De novo transcriptome assembly and annotation of the third stage larvae of the zoonotic parasite Anisakis pegreffii
BMC Research Notes volume 15, Article number: 223 (2022)
Anisakis pegreffii is a zoonotic parasite requiring marine organisms to complete its life-history. Human infection (anisakiasis) occurs when the third stage larvae (L3) are accidentally ingested with raw or undercooked infected fish or squids. A new de novo transcriptome of A. pegreffii was here generated aiming to provide a robust bulk of data to be used for a comprehensive "ready-to-use" resource for detecting functional studies on genes and gene products of A. pegreffii involved in the molecular mechanisms of parasite-host interaction.

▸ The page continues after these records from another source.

-- ==== Sys2Proof/Certificates/Slice0/Obligations.lean ====
section
/-!
DEFINITION. The statements for the provers: the vocabulary they share, then one definition per statement.
-/

namespace Sys2Proof.Claims

open Sys2Proof.Machine

/-! The issue of a task processor instruction. -/

/-- The slot a command names. -/
abbrev at_ (s : State) (a : At) : Slot := s.slot a.core.val a.slot.val

/-- An instruction of `len` bytes issues from slot `a`: the slot is READY with no scratchpad access under way, its core
stands still neither in a dark region nor on a stopped die, no other slot of the core comes before it, and the fetch lies in the code segment with its bytes in the
instruction cache (R36, R40, R42, R71). -/
def Fires (s : State) (a : At) (len : Nat) : Prop :=
  (at_ s a).mode = .ready ∧ (at_ s a).mem = none ∧ s.coreDown a.core.val = false
    ∧ (s.core a.core.val).itsTurn s.now a.slot.val = true ∧ (at_ s a).pc.toNat + len ≤ (at_ s a).seg.codeBound
    ∧ (s.core a.core.val).fetchPresent (at_ s a) len = true

/-- The cycle the instruction issues in: the first from now on in which the slot and its core can issue (R36, R86). -/
def issueCycle (s : State) (a : At) : Nat :=
  Nat.max s.now (Nat.max (at_ s a).readyAt (s.core a.core.val).issueAt)

/-- The slot as its next instruction finds it: a division's register write has landed (R86), and the tokens that were due by
then are complete (R79). -/
abbrev own (s : State) (a : At) : Slot := (at_ s a).flush.ripen (issueCycle s a)

/-- What an issue from slot `a` leaves alone: every other core; of this core everything but its slots, the slot that
issued last, the next issue cycle and the parts `f` resets to what they were; of the other slots everything but the end
of their YIELD; and of the panel everything but time and the parts `g` resets. -/
def IssueFrame (s t : State) (a : At) (f : Core → Core) (g : State → State) : Prop :=
  t.now = issueCycle s a
    ∧ (t.core a.core.val).lastSlot = a.slot.val
    ∧ (t.core a.core.val).issueAt = issueCycle s a + 1
    ∧ (∀ q, q ≠ a.core.val → t.core q = s.core q)
    ∧ f { t.core a.core.val with
          slots := (s.core a.core.val).slots, lastSlot := (s.core a.core.val).lastSlot,
          issueAt := (s.core a.core.val).issueAt } = s.core a.core.val
    ∧ (∀ j, j ≠ a.slot.val →
        { t.slot a.core.val j with
          yielding := (s.slot a.core.val j).yielding, readyAt := (s.slot a.core.val j).readyAt } = s.slot a.core.val j)
    ∧ g { t with now := s.now, cores := s.cores } = s

/-- The slot behind an instruction of `len` bytes that takes one cycle (R86). -/
def stepped (s : State) (a : At) (len : Nat) (sl : Slot) : Slot :=
  { sl with
    pc := (own s a).pc + BitVec.ofNat 64 len, branchFrom := none, readyAt := issueCycle s a + 1, yielding := false }

/-- The sources of an instruction as numbers. -/
abbrev un (s : State) (a : At) (r : Reg) : Nat := ((own s a).reg r).toNat
abbrev sg (s : State) (a : At) (r : Reg) : Int := ((own s a).reg r).toInt

/-- R64: the slot, destination and result of an integer register instruction with two sources. -/
def integerResult (s : State) : Instr → Option (At × Reg × Word)
  | .add a rd ra rb => some (a, rd, BitVec.ofNat 64 (un s a ra + un s a rb))
  | .sub a rd ra rb => some (a, rd, BitVec.ofInt 64 ((un s a ra : Int) - un s a rb))
  | .and a rd ra rb => some (a, rd, BitVec.ofNat 64 (un s a ra &&& un s a rb))
  | .or a rd ra rb => some (a, rd, BitVec.ofNat 64 (un s a ra ||| un s a rb))
  | .xor a rd ra rb => some (a, rd, BitVec.ofNat 64 (un s a ra ^^^ un s a rb))
  | .andn a rd ra rb => some (a, rd, BitVec.ofNat 64 (un s a ra &&& (2 ^ 64 - 1 - un s a rb)))
  | .sll a rd ra rb => some (a, rd, BitVec.ofNat 64 (un s a ra * 2 ^ (un s a rb % 64)))
  | .srl a rd ra rb => some (a, rd, BitVec.ofNat 64 (un s a ra / 2 ^ (un s a rb % 64)))
  | .sra a rd ra rb => some (a, rd, BitVec.ofInt 64 (sg s a ra / 2 ^ (un s a rb % 64)))
  | .ror a rd ra rb => some (a, rd, ((own s a).reg ra).rotateRight (un s a rb % 64))
  | .slt a rd ra rb => some (a, rd, if sg s a ra < sg s a rb then 1 else 0)
  | .sltu a rd ra rb => some (a, rd, if un s a ra < un s a rb then 1 else 0)
  | .min a rd ra rb => some (a, rd, BitVec.ofInt 64 (Min.min (sg s a ra) (sg s a rb)))
  | .max a rd ra rb => some (a, rd, BitVec.ofInt 64 (Max.max (sg s a ra) (sg s a rb)))
  | .minu a rd ra rb => some (a, rd, BitVec.ofNat 64 (Nat.min (un s a ra) (un s a rb)))
  | .maxu a rd ra rb => some (a, rd, BitVec.ofNat 64 (Nat.max (un s a ra) (un s a rb)))
  | .mul a rd ra rb => some (a, rd, BitVec.ofInt 64 (sg s a ra * sg s a rb))
  | .mulhs a rd ra rb => some (a, rd, BitVec.ofInt 64 (sg s a ra * sg s a rb / 2 ^ 64))
  | .mulhu a rd ra rb => some (a, rd, BitVec.ofNat 64 (un s a ra * un s a rb / 2 ^ 64))
  | _ => none

/-- R66: the exact sum or difference of a saturating instruction. -/
def saturatingExact (s : State) : Instr → Option (At × Reg × Int)
  | .adds a rd ra rb => some (a, rd, sg s a ra + sg s a rb)
  | .subs a rd ra rb => some (a, rd, sg s a ra - sg s a rb)
  | _ => none

/-- R65: the result of a division, and its three special cases. -/
def divisionResult (s : State) : Instr → Option (At × Reg × Word)
  | .divu a rd ra rb =>
      some (a, rd, if un s a rb = 0 then BitVec.allOnes 64 else BitVec.ofNat 64 (un s a ra / un s a rb))
  | .remu a rd ra rb =>
      some (a, rd, if un s a rb = 0 then (own s a).reg ra else BitVec.ofNat 64 (un s a ra % un s a rb))
  | .divs a rd ra rb =>
      some (a, rd, if un s a rb = 0 then BitVec.allOnes 64
        else if sg s a ra = -(2 ^ 63) ∧ sg s a rb = -1 then (own s a).reg ra
        else BitVec.ofInt 64 ((sg s a ra).tdiv (sg s a rb)))
  | .rems a rd ra rb =>
      some (a, rd, if un s a rb = 0 then (own s a).reg ra
        else if sg s a ra = -(2 ^ 63) ∧ sg s a rb = -1 then 0
        else BitVec.ofInt 64 ((sg s a ra).tmod (sg s a rb)))
  | _ => none

/-- The leading zero bits of a 64-bit number. -/
def leadingZeros (x : Nat) : Nat := if x = 0 then 64 else 63 - Nat.log2 x
/-- Its one bits. -/
def oneBits (x : Nat) : Nat := ((List.range 64).map (fun i => x / 2 ^ i % 2)).sum

/-- R64: the instructions of one source, whose RB field must be zero: `v` is the result in RD. -/
def UnaryResult (s : State) (v : Word) : Instr → At × Reg → Prop
  | .clz a rd ra rb, x => x = (a, rd) ∧ rb = 0 ∧ v.toNat = leadingZeros (un s a ra)
  | .ctz a rd ra rb, x => x = (a, rd) ∧ rb = 0 ∧
      (if un s a ra = 0 then v.toNat = 64 else 2 ^ v.toNat ∣ un s a ra ∧ ¬ 2 ^ (v.toNat + 1) ∣ un s a ra)
  | .popc a rd ra rb, x => x = (a, rd) ∧ rb = 0 ∧ v.toNat = oneBits (un s a ra)
  | .sextb a rd ra rb, x => x = (a, rd) ∧ rb = 0 ∧ v.toInt = toSigned 8 (un s a ra)
  | .sexth a rd ra rb, x => x = (a, rd) ∧ rb = 0 ∧ v.toInt = toSigned 16 (un s a ra)
  | .sextw a rd ra rb, x => x = (a, rd) ∧ rb = 0 ∧ v.toInt = toSigned 32 (un s a ra)
  | .zextw a rd ra rb, x => x = (a, rd) ∧ rb = 0 ∧ v.toNat = un s a ra % 2 ^ 32
  | _, _ => False

/-- The instructions of one source, with the slot and RD, when their RB field is zero. -/
def unaryForm : Instr → Option (At × Reg)
  | .clz a rd _ rb => if rb = 0 then some (a, rd) else none
  | .ctz a rd _ rb => if rb = 0 then some (a, rd) else none
  | .popc a rd _ rb => if rb = 0 then some (a, rd) else none
  | .sextb a rd _ rb => if rb = 0 then some (a, rd) else none
  | .sexth a rd _ rb => if rb = 0 then some (a, rd) else none
  | .sextw a rd _ rb => if rb = 0 then some (a, rd) else none
  | .zextw a rd _ rb => if rb = 0 then some (a, rd) else none
  | _ => none

/-- R67: the slot, length, destination and result of an instruction with an immediate, where its reserved bits are zero. -/
def immediateResult (s : State) : Instr → Option (At × Nat × Reg × Word)
  | .addi a rd ra imm => some (a, 4, rd, BitVec.ofInt 64 (sg s a ra + imm.toInt))
  | .andi a rd ra imm => some (a, 4, rd, BitVec.ofNat 64 (un s a ra &&& imm.toNat))
  | .ori a rd ra imm => some (a, 4, rd, BitVec.ofNat 64 (un s a ra ||| imm.toNat))
  | .xori a rd ra imm => some (a, 4, rd, BitVec.ofNat 64 (un s a ra ^^^ imm.toNat))
  | .slti a rd ra imm => some (a, 4, rd, if sg s a ra < imm.toInt then 1 else 0)
  | .sltiu a rd ra imm => some (a, 4, rd, if un s a ra < (BitVec.ofInt 64 imm.toInt).toNat then 1 else 0)
  | .shi a rd ra imm =>
      if imm.toNat < 256 then
        some (a, 4, rd,
          if imm.toNat < 64 then BitVec.ofNat 64 (un s a ra * 2 ^ imm.toNat)
          else if imm.toNat < 128 then BitVec.ofNat 64 (un s a ra / 2 ^ (imm.toNat - 64))
          else if imm.toNat < 192 then BitVec.ofInt 64 (sg s a ra / 2 ^ (imm.toNat - 128))
          else ((own s a).reg ra).rotateRight (imm.toNat - 192))
      else none
  | .lui a rd ra imm => if ra = 0 then some (a, 4, rd, BitVec.ofInt 64 (imm.toInt * 2 ^ 16)) else none
  | .lhi a rd ra imm => some (a, 4, rd, BitVec.ofNat 64 (un s a ra % 2 ^ 48 + imm.toNat * 2 ^ 48))
  | .addix a rd ra imm => some (a, 8, rd, BitVec.ofInt 64 (sg s a ra + imm.toInt))
  | _ => none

A RNA-seq library of A. pegreffii L3 was here newly generated by using Illumina TruSeq platform. It was combined with other five RNA-seq datasets previously gathered from L3 of the same species stored in SRA of NCBI. The final dataset was analyzed by launching three assembler programs and two validation tools. The use of a robust pipeline produced a high-confidence protein-coding transcriptome of A. pegreffii. These data represent a more robust and complete transcriptome of this species with respect to the actually existing resources. This is of importance for understanding the involved adaptive and immunomodulatory genes implicated in the “cross talk” between the parasite and its hosts, including the accidental one (humans).

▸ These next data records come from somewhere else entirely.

-- ==== Sys2Proof/Laws/Decode.lean ====
section
/-!
SUPPORT. The fields that a word is made of are the fields that decoding reads.
-/
namespace Sys2Proof

/-- A word laid out as OP, three registers and FN decodes from just these fields, in every format (R60). -/
theorem decodeWord_fields (a : At) (op fn : Nat) (x y z : Reg) (w1 : Nat) (ho : op < 64) :
    decodeWord a (op + 64 * x.val + 2048 * y.val + 65536 * z.val + 2097152 * fn) w1
      = decodeFields a op fn x y z (BitVec.ofNat 16 (z.val + 32 * fn)) (BitVec.ofNat 11 fn) (BitVec.ofNat 21 (y.val + 32 * z.val + 1024 * fn))
          (BitVec.ofNat 48 ((z.val + 32 * fn) * 4294967296 + w1)) := by
  have hx := x.isLt
  have hy := y.isLt
  have hz := z.isLt
  have h1 : (op + 64 * x.val + 2048 * y.val + 65536 * z.val + 2097152 * fn) % 64 = op := by omega
  have h2 : (op + 64 * x.val + 2048 * y.val + 65536 * z.val + 2097152 * fn) / 64 % 32 = x.val := by omega
  have h3 : (op + 64 * x.val + 2048 * y.val + 65536 * z.val + 2097152 * fn) / 2048 % 32 = y.val := by omega
  have h4 : (op + 64 * x.val + 2048 * y.val + 65536 * z.val + 2097152 * fn) / 65536 % 32 = z.val := by omega
  have h5 : (op + 64 * x.val + 2048 * y.val + 65536 * z.val + 2097152 * fn) / 2097152 = fn := by omega
  have h6 : (op + 64 * x.val + 2048 * y.val + 65536 * z.val + 2097152 * fn) / 65536 = z.val + 32 * fn := by omega
  have h7 : (op + 64 * x.val + 2048 * y.val + 65536 * z.val + 2097152 * fn) / 2048 = y.val + 32 * z.val + 1024 * fn := by omega
  unfold decodeWord
  rw [show (⟨_, Nat.mod_lt _ (by decide)⟩ : Reg) = x from Fin.ext h2, show (⟨_, Nat.mod_lt _ (by decide)⟩ : Reg) = y from Fin.ext h3,
    show (⟨_, Nat.mod_lt _ (by decide)⟩ : Reg) = z from Fin.ext h4, h1, h5, h6, h7]

end Sys2Proof
end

Anisakis pegreffii is a parasitic nematode belonging to the A. simplex (s.l.) species complex [1, 2]. It has a heteroxenous life cycle involving mainly cetaceans as definitive hosts, crustaceans as first intermediate hosts, fish, and squids as intermediate/paratenic ones. Its geographical distribution includes the Mediterranean Sea, the Iberian Atlantic coast waters, and the Austral region waters, between 30°S and 60°S. In humans, the accidental ingestion of third-stage larvae (L3) through the consumption of infected raw, undercooked, or improperly processed fish, causes a zoonosis, known as anisakiasis. Among the currently recognized nine biological species of the genus, so far only A. pegreffii and A. simplex (s.s.) cause anisakiasis [1, 3, 4].
The investigation of genes and proteins of A. pegreffii is crucial for understanding the parasite biological functions and its adaptation to abiotic and biotic conditions. It also represents a fundamental aspect to add knowledge about the molecular mechanisms involved in the evolutionary host-parasite interaction. Additionally, the molecules involved in the interaction between A. pegreffii and humans have not yet been elucidated. Finally, the absence of a suitable reference genome of this parasite species could make it difficult to achieve those goals. Although several RNA-seq analyses of L3 A. pegreffii at different experimental conditions and from different larvae tissues were carried out [5,6,7,8,9], a complete “ready to use” transcriptome is missing.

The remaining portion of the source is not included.